## INSTRUCTIONS FOR THE TASK
For the word "alignment", state how many lines of the listing below contain it. Give the number and nothing more.

## INPUT MATERIAL
-- ==== Sys2Proof/Machine/Access.lean ====
section
/-! DEFINITION. One element's access through a view, atomic updates, and the scalar accesses of group 0x4 (R177, R181, R182, R187, R195, R201–R207, R254, R255). -/

namespace Sys2Proof.Machine

/-- An address form with the ADDR of an exact address. -/
def formAt (f : Dword) (a : Int) : Dword := (f &&& 0xFF80000000000000) ||| (BitVec.ofInt 64 a &&& 0x007FFFFFFFFFFFFF)

/-- Whether the memory of a place can be reached (R187, R223). (DESIGN CHOICE: log entry 8) -/
def State.placeUp (s : State) (p : Place) : Bool :=
  match p.mem with
  | .hbm => s.reachable (p.addr / 2 ^ 42)
  | _ => true

/-! ### Owner nodes (R206, R363) -/

/-- The rows of a bank, 128 bytes each, that a SHARED range takes in: from the first to before the second (R184). -/
def OwnerRange.rows (r : OwnerRange) (bank : Nat) : Nat × Nat :=
  match r.banks.findIdx? (· == bank) with
  | none => (0, 0)
  | some i =>
    let n := r.banks.length
    let upto (line : Nat) : Nat := (line - i + n - 1) / n
    let p := (upto (r.start / 128), upto ((r.start + r.len) / 128))
    if p.1 < p.2 then p else (0, 0)

/-- Whether a byte lies in a range: of a bank for a SHARED one, else of HBM. -/
def OwnerRange.holds (r : OwnerRange) (addr : Nat) : Bool :=
  if r.shared then
    let p := r.rows (addr / 2 ^ 20)
    decide (p.1 ≤ addr % 2 ^ 20 / 128) && decide (addr % 2 ^ 20 / 128 < p.2)
  else decide (r.start ≤ addr) && decide (addr < r.start + r.len)

/-- The owner range the bytes at a place lie in, by physical address, of any job (R363). -/
def ownerRange? (s : State) (p : Place) : Option OwnerRange :=
  match p.mem with
  | .tile _ => none
  | m => s.jobs.findSome? fun (_, j) => j.owners.find? fun r => r.shared == (m == .sram) && r.holds p.addr

/-- The owner node of a place, where the bytes lie at another memory: it has to forward (R356, R363). -/
def ownerForward (s : State) (p : Place) : Option Nat :=
  (ownerRange? s p).bind fun r =>
    let m := if r.shared then s.moduleId.toNat else r.start / 2 ^ 42
    let node := 528 * m + (if r.kind = 1 then r.node else 512 + r.node)
    let home := match p.mem with
      | .hbm => ctrlNode m (p.addr / 128)
      | _ => bankNode m (p.addr / 2 ^ 20)
    if node = home then none else some node

/-- An access of a list, each an address form, an exact address, a size and a kind, reaches the memory or its owner node: whether no
owner node answers RETRY (R356, R357, R363). (DEDUCED: log entry 103) -/
def State.enterNodes (s : State) (u job tile : Nat) : List (Dword × Int × Nat × Access) → Bool × State
  | [] => (true, s)
  | (f, a, z, k) :: rest =>
    match elementCheck s job tile f a z k with
    | .error _ => s.enterNodes u job tile rest
    | .ok p =>
      match ownerForward s p with
      | none => s.enterNodes u job tile rest
      | some n =>
        let g := s.forward n (if k = .atomic then 2 else 0) u
        if g.1 then g.2.enterNodes u job tile rest else g

/-- The outcome of reading an element. -/
inductive Got where
  | ok (bs : List Byte) (bad : Bool)
  | wait
  | err (v : Viol)
deriving DecidableEq, Repr

/-- The z bytes of an element at an exact address, through a copy of view x of frieze fz (R181, R182, R254). -/
def fetchElem (s : State) (job fz : Nat) (x : BitVec 3) (tile : Nat) (v : View) (form : Dword) (a : Int) (z : Nat) : Got :=
  match elementCheck s job tile form a z .read with
  | .error e => .err e
  | .ok p =>
    if !s.placeUp p then .err ⟨causeFabric, false⟩
    else match p.ver with
      | none => .ok (s.bytesAt p z) (s.badAt p z)
      | some d =>
        match readLine s job fz x v d (p.addr / 128) with
        | .bytes bs bad => .ok ((bs.drop (p.addr % 128)).take z) bad
        | .wait => .wait
        | .fault e => .err e

/-- The outcome of writing an element. -/
inductive PutRes where
  | done (s : State)
  | wait (s : State)
  | err (v : Viol)
deriving DecidableEq, Repr

/-- An element's bytes written at an exact address, through a view, for access u (R181, R182, R255). -/
def storeElem (s : State) (u job tile : Nat) (v : View) (form : Dword) (a : Int) (bs : List Byte) : PutRes :=
  match elementCheck s job tile form a bs.length .write with
  | .error e => .err e
  | .ok p =>
    if !s.placeUp p then .err ⟨causeFabric, false⟩
    else match p.ver with
      | none => .done (s.putBytes p bs)
      | some d =>
        match writeLine s job v d (p.addr / 128) (p.addr % 128) bs false u with
        | .done s' _ => .done s'
        | .wait s' => .wait s'
        | .fault e => .err e

/-! ### Atomic updates (R206) -/

/-- The new value of an update of w bits, none for a CAS that fails. -/
def atomNew (op w : Nat) (old b c : Dword) : Option Dword :=
  let o := old.toNat % 2 ^ w
  let x := b.toNat % 2 ^ w
  let so := (BitVec.ofNat w o).toInt
  let sx := (BitVec.ofNat w x).toInt
  let out (n : Nat) : Option Dword := some (BitVec.ofNat 64 (n % 2 ^ w))
  match op with
  | 0 => out x
  | 1 => if o = c.toNat % 2 ^ w then out x else none
  | 2 => out (o + x)
  | 3 => out (o &&& x)
  | 4 => out (o ||| x)
  | 5 => out (o ^^^ x)
  | 6 => out (if so ≤ sx then o else x)
  | 7 => out (if so ≤ sx then x else o)
  | 8 => out (min o x)
  | 9 => out (max o x)
  | _ => out (fadd .rne 0 (BitVec.ofNat 32 o) (BitVec.ofNat 32 x)).toNat

/-- One indivisible update of z bytes at an exact address: the state after it and the old value (R206, R207). -/
def atomicAt (s : State) (job tile : Nat) (form : Dword) (a : Int) (z op : Nat) (b c : Dword) : Except Viol (State × Dword) :=
  match elementCheck s job tile form a z .atomic with
  | .error e => .error e
  | .ok p =>
    if !s.placeUp p then .error ⟨causeFabric, false⟩
    else if s.badAt p z then .error ⟨causePoison, false⟩
    else
      let old := bvOf 64 (s.bytesAt p z)
      match atomNew op (8 * z) old b c with
      | none => .ok (s, old)
      | some v => .ok (s.putBytes p (leBytes v.toNat z), old)

/-! ### Traffic of other modules (R376–R378) -/

/-- The master descriptor of the traffic of a job from a module (R377). -/
def remoteMaster (s : State) (job m : Nat) : Dword :=
  (5 : BitVec 4) ++ BitVec.ofNat 8 job ++ s.moduleId ++ (0 : BitVec 16) ++ BitVec.ofNat 10 m ++ (0 : BitVec 16)

/-- The traffic of a job from a module is frozen by a message of it that this module's translation refuses (R376). -/
def State.blockTraffic (s : State) (job m : Nat) (v : Viol) (addr : Dword) : State :=
  if ((s.job? job).map (·.blocked.contains m)).getD true then s
  else (s.updJob job fun x => { x with blocked := m :: x.blocked }).mqRecord job 0x01 v.cause (remoteMaster s job m) addr

/-! ### Slots -/

/-- A slot changed. -/
def State.updSlot (s : State) (id st k : Nat) (g : Slot → Slot) : State :=
  s.updSt id st fun x => x.setSlot (BitVec.ofNat 4 k) (g (x.slot (BitVec.ofNat 4 k)))

/-- A slot taken by an instruction: RUNNING with its access number, signal and the accesses it waits for (R172, R235). -/
def Ctx.takeSlot (c : Ctx) (s : State) (k : BitVec 4) (q : Slot) (extra : List Nat) : State :=
  (c.upd s (·.setSlot k { q with
    state := .running
    uid := s.serial
    sigMode := c.h.sigMode
    sigK := c.h.sigK
    waits := c.x.waitsFor q.kind.classes (q.kind != .recur) ++ extra
    barred := c.x.barredFor q.kind.classes (q.kind != .recur)
    hold := s.cycles.toNat })).bump

/-! ### Scalar accesses (R201–R205) -/

/-- The exact address of a scalar access. -/
def scalarAddr (f : Dword) (imm : BitVec 26) : Int := formAddr f + imm.toInt

/-- The check at issue: the spaces allowed, alignment, and for the accesses that hold no slot the rest of R182 and R17 (R204). -/
def scalarCheck (s : State) (c : Ctx) (f : Dword) (a : Int) (z : Nat) (global : Bool) (k : Access) : Option Viol :=
  if global != (formSpace f == spGlobal) || formSpace f == 3 then some ⟨causeProtection, false⟩
  else if a % z ≠ 0 then some ⟨causeMisaligned, false⟩
  else if global then none
  else match elementCheck s c.job c.tile f a z k with
    | .error e => some e
    | .ok _ => none

/-- Whether two ranges of bytes of a station overlap: by address, or by the memory their addresses translate to (R203). -/
def overlaps (s : State) (job : Nat) (f1 : Dword) (a1 : Int) (z1 : Nat) (f2 : Dword) (a2 : Int) (z2 : Nat) : Bool :=
  let cross (x : Int) (n : Nat) (y : Int) (m : Nat) : Bool := decide (x < y + m) && decide (y < x + n)
  formSpace f1 == formSpace f2 &&
    (cross a1 z1 a2 z2 ||
      (formSpace f1 == spGlobal && (match translate s job a1.toNat .aperture, translate s job a2.toNat .aperture with
        | .ok p, .ok q => cross p.addr z1 q.addr z2
        | _, _ => false)))

/-- The outstanding scalar accesses of the station that overlap some bytes: a later one waits for them (R203). -/
def overlapping (s : State) (c : Ctx) (f : Dword) (a : Int) (z : Nat) : List Nat :=
  c.x.slots.toList.filterMap (fun q =>
    if q.state = .running ∧ (q.kind = .ldg ∨ q.kind = .stg ∨ q.kind = .atomg) ∧
      overlaps s c.job q.base (formAddr q.base + q.base2.toInt) q.q f a z then some q.uid else none) ++
  c.x.pend.filterMap (fun p =>
    if overlaps s c.job p.form p.addr (if p.quad then 32 else 8) f a z then some p.uid else none)

/-- Doublewords written to d, d + 1, … -/
def setGs (x : Station) (d : Reg) : List Dword → Station
  | [] => x
  | v :: vs => setGs (x.setG d v) (d + 1) vs

/-- The doublewords of bytes. -/
def dwordsOf (bs : List Byte) (n : Nat) : List Dword := (List.range n).map fun j => bvOf 64 ((bs.drop (8 * j)).take 8)

/-- A scalar access of LOCAL or SHARED space takes effect: its registers are written, or its bytes; a load of poisoned bytes
leaves its registers and faults at the next boundary (R202, R204). (DESIGN CHOICE: log entry 79) -/
def scalarNow (s : State) (job id st tile : Nat) (p : PendScalar) : State × Bool :=
  let n := if p.quad then 4 else 1
  let form := formAt p.form p.addr
  if p.store then
    match storeElem s p.uid job tile View.zero p.form p.addr (p.vals.flatMap bytesOf) with
    | .done s' => (s', true)
    | .wait s' => (s', false)
    | .err e => (s.addFault id st none e.cause form 0 0, false)
  else
    match fetchElem s job id 0 tile View.zero p.form p.addr (8 * n) with
    | .ok bs bad =>
      if bad then (s.addFault id st none causePoison form 0 0, false)
      else (s.updSt id st fun x => setGs x p.dst (dwordsOf bs n), true)
    | .wait => (s, false)
    | .err e => (s.addFault id st none e.cause form 0 0, false)

/-- The bytes of a store of the station that is not performed yet, which a load that issued after it may return ahead of the
store's instant (R203, R228): the one store that the load's bytes overlap, and that covers them. -/
def forwarded (x : Station) (prior : List Nat) (form : Dword) (a z : Nat) : Option (List Byte) :=
  match prior, x.pend.find? fun p => prior.contains p.uid with
  | [_], some p =>
    if p.store ∧ formSpace p.form = formSpace form ∧ p.addr ≤ a ∧ a + z ≤ p.addr + (if p.quad then 32 else 8) then
      some (((p.vals.flatMap bytesOf).drop (a - p.addr)).take z)
    else none
  | _, _ => none

/-- LDS, STS, LDQ and STQ: performed at issue, or, where the 840 so chooses, where a FENCE holds them or an earlier access to the
same bytes is outstanding, later. A load may return the bytes of a store that still waits. -/
def scalarWord (i : Instr) (h : Hdr) (store quad : Bool) (d a : Reg) (imm : BitVec 26) (s : State) : Res :=
  issueWord i h s fun c s =>
    let f := c.g a
    let ad := scalarAddr f imm
    let z := if quad then 32 else 8
    match scalarCheck s c f ad z false (if store then .write else .read) with
    | some v => v.eff (formAt f ad)
    | none =>
      let held := c.x.waitsFor (if store then clLW else clLR) false
      let prior := overlapping s c f ad z
      let p : PendScalar :=
        { uid := s.serial, store := store, quad := quad, dst := d, form := f, addr := ad.toNat,
          vals := if store then (if quad then (regs4 d).map c.g else [c.g d]) else [],
          waits := held ++ prior,
          sigMode := h.sigMode, sigK := h.sigK }
      let near := match elementCheck s c.job c.tile f ad z (if store then .write else .read) with
        | .ok w => (ownerForward s w).isNone
        | .error _ => true
      if p.waits.isEmpty && !c.late && near then
        let r := scalarNow s c.job c.id c.st c.tile p
        .done r.1 r.2
      else match (if store || c.late || !held.isEmpty then none else forwarded c.x prior f ad.toNat z) with
      | some bs => .done (c.upd s fun x => setGs x d (dwordsOf bs (z / 8))) true
      | none => .done (c.upd s (fun x => { x with pend := x.pend ++ [p] })).bump false

def execLds (h : Hdr) (d a : Reg) (imm : BitVec 26) (s : State) : Res := scalarWord (.lds h d a imm) h false false d a imm s
def execSts (h : Hdr) (d a : Reg) (imm : BitVec 26) (s : State) : Res := scalarWord (.sts h d a imm) h true false d a imm s
def execLdq (h : Hdr) (d a : Reg) (imm : BitVec 26) (s : State) : Res := scalarWord (.ldq h d a imm) h false true d a imm s
def execStq (h : Hdr) (d a : Reg) (imm : BitVec 26) (s : State) : Res := scalarWord (.stq h d a imm) h true true d a imm s

/-- The slot of a one-element access: the address form, its offset and its size. -/
def oneSlot (kind : SKind) (f : Dword) (off : Int) (z : Nat) (view : View) : Slot :=
  { Slot.idle with kind := kind, base := f, base2 := BitVec.ofInt 64 off, q := z, view := view }

/-- The STG of the station that is not performed yet, by its access number, whose value an LDG of the same address through the same
view, of no transaction, may return ahead of the store's instant (R203, R228). -/
def forwardedG (x : Station) (prior : List Nat) (f : Dword) (a : Int) : Option Nat :=
  match prior with
  | [u] => (x.slots.toList.find? fun q => q.state == .running && q.uid == u && q.kind == .stg && q.view == x.rv 0 && !q.view.txn &&
      decide (formAt q.base (formAddr q.base + q.base2.toInt) = formAt f a)).map (·.uid)
  | _ => none

/-- LDG and STG: one-element streams of view v0 (R202). An LDG that nothing holds may go ahead of the one STG it would wait for, whose
value it then returns (R203, R228). -/
def globalWord (i : Instr) (h : Hdr) (kind : SKind) (d a : Reg) (imm : BitVec 26) (s : State) : Res :=
  issueWord i h s fun c s =>
    let f := c.g a
    let ad := scalarAddr f imm
    match scalarCheck s c f ad 8 true .read, c.x.freeSlot with
    | some v, _ => v.eff (formAt f ad)
    | none, none => .done s false
    | none, some k =>
      let prior := overlapping s c f ad 8
      let early := if kind = .ldg ∧ !c.late ∧ (c.x.waitsFor kind.classes true).isEmpty then forwardedG c.x prior f ad else none
      let q := { oneSlot kind f imm.toInt 8 (c.x.rv 0) with
        dst := d
        val := c.g d
        applied := early.isSome
        cmp := BitVec.ofNat 64 (early.getD 0) }
      .done (c.takeSlot s k q (if early.isSome then [] else prior)) false

def execLdg (h : Hdr) (d a : Reg) (imm : BitVec 26) (s : State) : Res := globalWord (.ldg h d a imm) h .ldg d a imm s
def execStg (h : Hdr) (d a : Reg) (imm : BitVec 26) (s : State) : Res := globalWord (.stg h d a imm) h .stg d a imm s

/-- The faults of ATOMG found at issue: alignment, SPACE and RSVD (R207). A BOUNDS fault of a LOCAL or SHARED offset is found in the slot, as
R196 states. (DESIGN CHOICE: log entry 110) -/
def atomCheck (f : Dword) (z : Nat) : Option Viol :=
  if formAddr f % z ≠ 0 then some ⟨causeMisaligned, false⟩ else formCheck f

def execAtomg (h : Hdr) (d a b e : Reg) (op : BitVec 4) (size : Bool) (s : State) : Res :=
  issueWord (.atomg h d a b e op size) h s fun c s =>
    let f := c.g a
    let z := if size then 8 else 4
    match atomCheck f z, c.x.freeSlot with
    | some v, _ => v.eff f
    | none, none => .done s false
    | none, some k =>
      let q := { oneSlot .atomg f 0 z View.zero with
        op := op.toNat
        wide := size
        val := c.g b
        cmp := c.g e
        dst := d }
      .done (c.takeSlot s k q (overlapping s c f (formAddr f) z)) false

end Sys2Proof.Machine
end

## TASK OUTPUT
2